Insights into malaria susceptibility using genome-wide data on 17,000 individuals from Africa, Asia and Oceania

16 Dec 2019
Nature Communications 2019 10 5732 DOI: 10.1038/s41467-019-13480-z

This resource page accompanies the publication from Consortial Project 1 entitled "Insights into malaria susceptibility using genome-wide data on 17,000 individuals from Africa, Asia and Oceania", which describes a large multi-centre study to investigate the genetic determinants of resistance to malaria conducted by MalariaGEN partners from 12 sites in 11 countries. On this page we provide information about the partner studies, the data and how to access it, and the software which accompany the manuscript.

The full citation for the manuscript is: Malaria Genomic Epidemiology Network.
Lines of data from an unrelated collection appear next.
-- ==== Sys2Proof/Machine/Transform.lean ====
section
/-! DEFINITION. The meanings of FFT (R170) and IFFT (R171). -/

namespace Sys2Proof.Machine

/-- The instance's engine of `2^ne` points on binary64 data, with the instance's ROMs (R168, R202). -/
def runEngine (s : State) (ne : Nat) (dir : Direction) (x : Nat → Cplx F64) : Nat → Cplx F64 :=
  engine (f64Arith s.rm) (permIndex s ne) (romPair s) s.logN ne dir x

/-- The `2N` words FFT computes from the `2N` words of its source (R170). -/
def fftWords (s : State) (ws : List Word) : List F64 :=
  wordsOf (runEngine s s.logN .forward (pointsOf ws)) (2 * s.size)

/-- The `2N` words IFFT computes from the `2N` words of its source (R171): the inverse network, then `SCALE`. -/
def ifftWords (s : State) (ws : List Word) : List F64 :=
  wordsOf (scale (f64Arith s.rm) s.logN (runEngine s s.logN .inverse (pointsOf ws))) (2 * s.size)

/-- `FFT DST, SRC` (R170). -/
def execFft (dst src : BufNo) (s : State) : Result :=
  withTwoBuffers dst src s fun s => transform dst src (2 * s.size) (fftWords s) s

/-- `IFFT DST, SRC` (R171). -/
def execIfft (dst src : BufNo) (s : State) : Result :=
  withTwoBuffers dst src s fun s => transform dst src (2 * s.size) (ifftWords s) s

end Sys2Proof.Machine
end

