/-- A command that passes its checks stops on an unwritten word that it reads (R39, R289). -/
theorem exec_unwritten {b : BufNo} {j : Nat} (hreads : ReadsWord s.size i b j) (hnone : bufWord s b j = none) :
    exec i s = .fault .unwrittenWord := by
  cases i with
  | nop => exact hreads.elim
  | fft d r =>
    obtain ⟨rfl, hj⟩ := hreads
    rw [execFft_eq]
    exact outOfPlace_unwritten _ (twoBuffers_of_checks hwf hal) hnone hj
  | ifft d r =>
    obtain ⟨rfl, hj⟩ := hreads
    rw [execIfft_eq]
    exact outOfPlace_unwritten _ (twoBuffers_of_checks hwf hal) hnone hj
  | rfft d r =>
    obtain ⟨rfl, hj⟩ := hreads
    rw [execRfft_eq]
    exact outOfPlace_unwritten _ (twoBuffers_of_checks hwf hal) hnone hj
  | cspec d =>
    obtain ⟨rfl, h2, hj⟩ := hreads
    exact execCspec_unwritten (of_decide_eq_true hwf) hnone h2 hj

end

end Sys2Proof.Machine
end

section
/-! SUPPORT. The statements about the encoding and the engine's turn, each settled from the facts above. -/

namespace Sys2Proof
open Claims

/-- Settles O1: the decoder refuses a word or reads it as the command whose word it is, and reads every command's word. -/
theorem decodeInvertsEncode : Obligations.DecodeInvertsEncode := fun _ _ => decode_eq_ok_iff

/-- Settles O3: the decoder's cases exclude each other. -/
theorem rejectedWords : Obligations.RejectedWords := by
  intro w
  change _ ∧ _ ∧ (_ ↔ _ ∧ StrayOperand w)
  obtain ⟨hrsv, e⟩ | ⟨hrsv, hopc, e⟩ | ⟨hrsv, hopc, hstray, e⟩ | ⟨hrsv, hopc, hstray, i, e, -⟩ := decode_cases w
  · simp [e, hrsv]
  · have hstray : ¬StrayOperand w := by unfold StrayOperand; omega
    simp [e, hrsv, hopc, hstray]
  · simp [e, hrsv, hopc, hstray]
  · simp [e, hrsv, hopc, hstray]

/-- Settles O2, from the encoded word as a number and the first check of R84. -/
theorem encodedFieldsOfCommands : Obligations.EncodedFieldsOfCommands := by
  refine ⟨fun d r => ⟨rfl, ?_, ?_, ?_, ?_⟩, fun w hrsv i h => ?_⟩
  · exact encodeFields_toNat 1 (by decide) d r
  · exact encodeFields_toNat 2 (by decide) d r
  · exact encodeFields_toNat 3 (by decide) d r
  · exact encodeFields_toNat 4 (by decide) d 0
  · rw [decode_of_rsv hrsv] at h; cases h

/-- Settles O4: six words of the encoder, and two words outside its range. -/
theorem encodingExamples : Obligations.EncodingExamples :=
  ⟨decode_encode .nop, decode_encode (.fft 1 0), decode_encode (.ifft 2 1), decode_encode (.rfft 3 0),
    decode_encode (.cspec 3), decode_encode (.fft 1 1), decode_of_opc_gt rfl (by decide), decode_of_rsv (by decide)⟩

end Sys2Proof

namespace Sys2Proof.Machine
open Claims

/-- Settles O9: such a word is that of a command whose own checks all pass, and the command reads all its words first. -/
theorem legalWordsComplete : Obligations.LegalWordsComplete := by
  intro s s' hbusy hturn hlegal hdistinct
  have hrsv : rsvOf s.cmd = 0 := by omega
  have hopc : opcOf s.cmd ≤ 4 := by omega
  have hstray : ¬StrayOperand s.cmd := by unfold StrayOperand; omega
  obtain ⟨i, hdec, hword⟩ := decode_of_checks hrsv hopc hstray
  have hwf : i.wf s.nbuf = true := by
    rwa [← hword, illegalWord_encode, Bool.not_eq_false] at hlegal
  have hal : i.aliased = false := by
    rwa [← hword, aliasedWord_encode, Bool.not_eq_true] at hdistinct
  rw [step_of_decode hbusy hturn hdec]
  obtain ⟨l, rfl⟩ := engineHasTurn_turns hturn
  exact ⟨i, hdec, fun b j => readsWord_bounds hwf, exec_completes (s := { s with turns := l }) hwf hal,
    fun ⟨b, j, hreads, hnone⟩ => exec_unwritten (s := { s with turns := l }) hwf hal hreads hnone⟩

/-- Settles O5, turn by turn. -/
theorem engineTurnRunsDecodedCommand : Obligations.EngineTurnRunsDecodedCommand := by
  refine ⟨fun s i hbusy hdec => ⟨fun h => ?_, fun l h => ?_, fun l h => ?_⟩,
    fun s hidle => ⟨fun h => ?_, fun l h => ?_, fun l h => ?_⟩, fun s a l h => step_of_host h, fun s l h => ?_⟩
  · exact step_of_decode hbusy (.inl ⟨rfl, .inl h⟩) hdec
  · exact step_of_decode hbusy (.inr ⟨l, h, rfl⟩) hdec
  · exact step_of_decode hbusy (.inl ⟨rfl, .inr ⟨l, h⟩⟩) hdec
  · rw [step_of_noTurn h, engineStep_of_idle hidle]
  · rw [step_of_engine h]; exact engineStep_of_idle hidle
  · rw [step_of_await h, hidle]; rfl
  · rw [step_of_stopOnFault h, stopIfFaulted_turns]

end Sys2Proof.Machine
end

section
/-! SUPPORT. Construction: the valid sizes, the digits of a reversed group index, and the entries of the twiddle ROM with
their angles (R103 to R110). -/

namespace Sys2Proof

/-! ### The size (R103, R104) -/

theorem toNat_two_pow (n : Nat) : ((2 : Int) ^ n).toNat = 2 ^ n := by
  exact_mod_cast Int.toNat_natCast (2 ^ n)

/-- A size passes the test of R104 exactly when it is a power of two above 1. -/
theorem validSize_iff {size : Int} : validSize size = true ↔ ∃ n : Nat, 1 ≤ n ∧ size = 2 ^ n := by
  rw [validSize, Bool.and_eq_true, decide_eq_true_iff, decide_eq_true_iff]
  constructor
  · rintro ⟨hgt, hpow⟩
    obtain ⟨m, rfl⟩ := Int.eq_ofNat_of_zero_le (show 0 ≤ size by omega)
    rw [Int.toNat_natCast] at hpow
    exact ⟨m.log2, (Nat.le_log2 (by omega)).2 (by omega), by exact_mod_cast hpow.symm⟩
  · rintro ⟨n, hn, rfl⟩
    rw [toNat_two_pow, Nat.log2_two_pow]
    exact ⟨one_lt_pow₀ (by decide) (by omega), rfl⟩

theorem construct_eq_invalidSize_iff {size : Int} :
    construct size = .error .invalidSize ↔ ¬validSize size = true := by
  unfold construct
  cases validSize size
  · simp
  · by_cases h : 255 < size.toNat.log2 <;> simp [h]

theorem construct_two_pow {n : Nat} (hn : 1 ≤ n) :
    construct (2 ^ n) = if 255 < n then .error .outsideSpec else .ok (contextOf n) := by
  have hvalid : validSize (2 ^ n) = true := validSize_iff.2 ⟨n, hn, rfl⟩
  rw [construct, hvalid, toNat_two_pow, Nat.log2_two_pow]
  rfl

/-! ### Digits of a reversed index (R109, R110) -/

/-- Base-4 digit `p - 1 - d` of the reversed index is digit `d` of the index. -/
theorem rev4_digit {p d : Nat} (hd : d < p) (t : Nat) : rev4 p t / 4 ^ (p - 1 - d) % 4 = t / 4 ^ d % 4 := by
  induction p generalizing d t with
  | zero => omega
  | succ p ih =>
    rw [rev4_succ, Nat.add_sub_cancel]
    cases d with
    | zero =>
      rw [Nat.sub_zero, Nat.add_comm, Nat.add_mul_div_right _ _ (by positivity), Nat.div_eq_of_lt (rev4_lt p _)]
      simp
    | succ d =>
      have hpow : t % 4 * 4 ^ p = t % 4 * 4 ^ d * 4 * 4 ^ (p - 1 - d) := by
        rw [mul_assoc, mul_assoc, ← pow_succ', ← pow_add, show d + (p - 1 - d + 1) = p by omega]
      rw [show p - (d + 1) = p - 1 - d by omega, hpow, Nat.add_comm, Nat.add_mul_div_right _ _ (by positivity),
        Nat.add_mul_mod_self_right, ih (by omega), Nat.div_div_eq_div_mul, ← pow_succ']

theorem rev4_rev4 {p t : Nat} (ht : t < 4 ^ p) : rev4 p (rev4 p t) = t := by
  induction p generalizing t with
  | zero => simpa [eq_comm] using ht
  | succ p ih =>
    have hrest : t / 4 < 4 ^ p := by rw [pow_succ] at ht; omega
    rw [rev4_succ p t, rev4_add_high p _ _ (rev4_lt p _) (Nat.mod_lt _ (by decide)), ih hrest]
    exact Nat.div_add_mod t 4

/-- An index without a top digit is reversed into the other digits. -/
theorem rev4_succ_of_lt {p t : Nat} (ht : t < 4 ^ p) : rev4 (p + 1) t = 4 * rev4 p t := by
  simpa using rev4_add_high p 0 t ht (by decide)

/-! ### The entries of the twiddle ROM (R105) -/

/-- A list of pairs, laid out flat, holds the first members at the even places and the second ones at the odd places. -/
theorem getElem?_flatMap_pair {α β : Type} (f g : α → β) (l : List α) (k : Nat) :
    (l.flatMap fun a => [f a, g a])[2 * k]? = l[k]?.map f ∧
    (l.flatMap fun a => [f a, g a])[2 * k + 1]? = l[k]?.map g := by
  induction l generalizing k with
  | nil => simp
  | cons a l ih =>
    cases k with
    | zero => simp
    | succ k => simpa [Nat.mul_succ] using ih k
Insights into malaria susceptibility using genome-wide data on 17,000 individuals from Africa, Asia and Oceania. Nat Commun 10, 5732 (2019) doi:10.1038/s41467-019-13480-z 

Please see a full list of MalariaGEN Consortium members, past and present.

Background

A person’s risk of developing severe malaria is influenced by many different genetic and environmental factors, but relatively little is known about their precise nature and how they interact. In 2005, the Malaria Genomic Epidemiology Network, or MalariaGEN, was established (Malaria_Genomic_Epidemiology_Network. A global network for investigating the genomic epidemiology of malaria. Nature. (2008); 456:732–737.). This consortium of researchers worked together to undertake large-scale genomic studies that integrate genetic data with clinical and epidemiological data, to address the question of why, in regions where people are repeatedly exposed to malaria parasites, some people die from the infection while others survive.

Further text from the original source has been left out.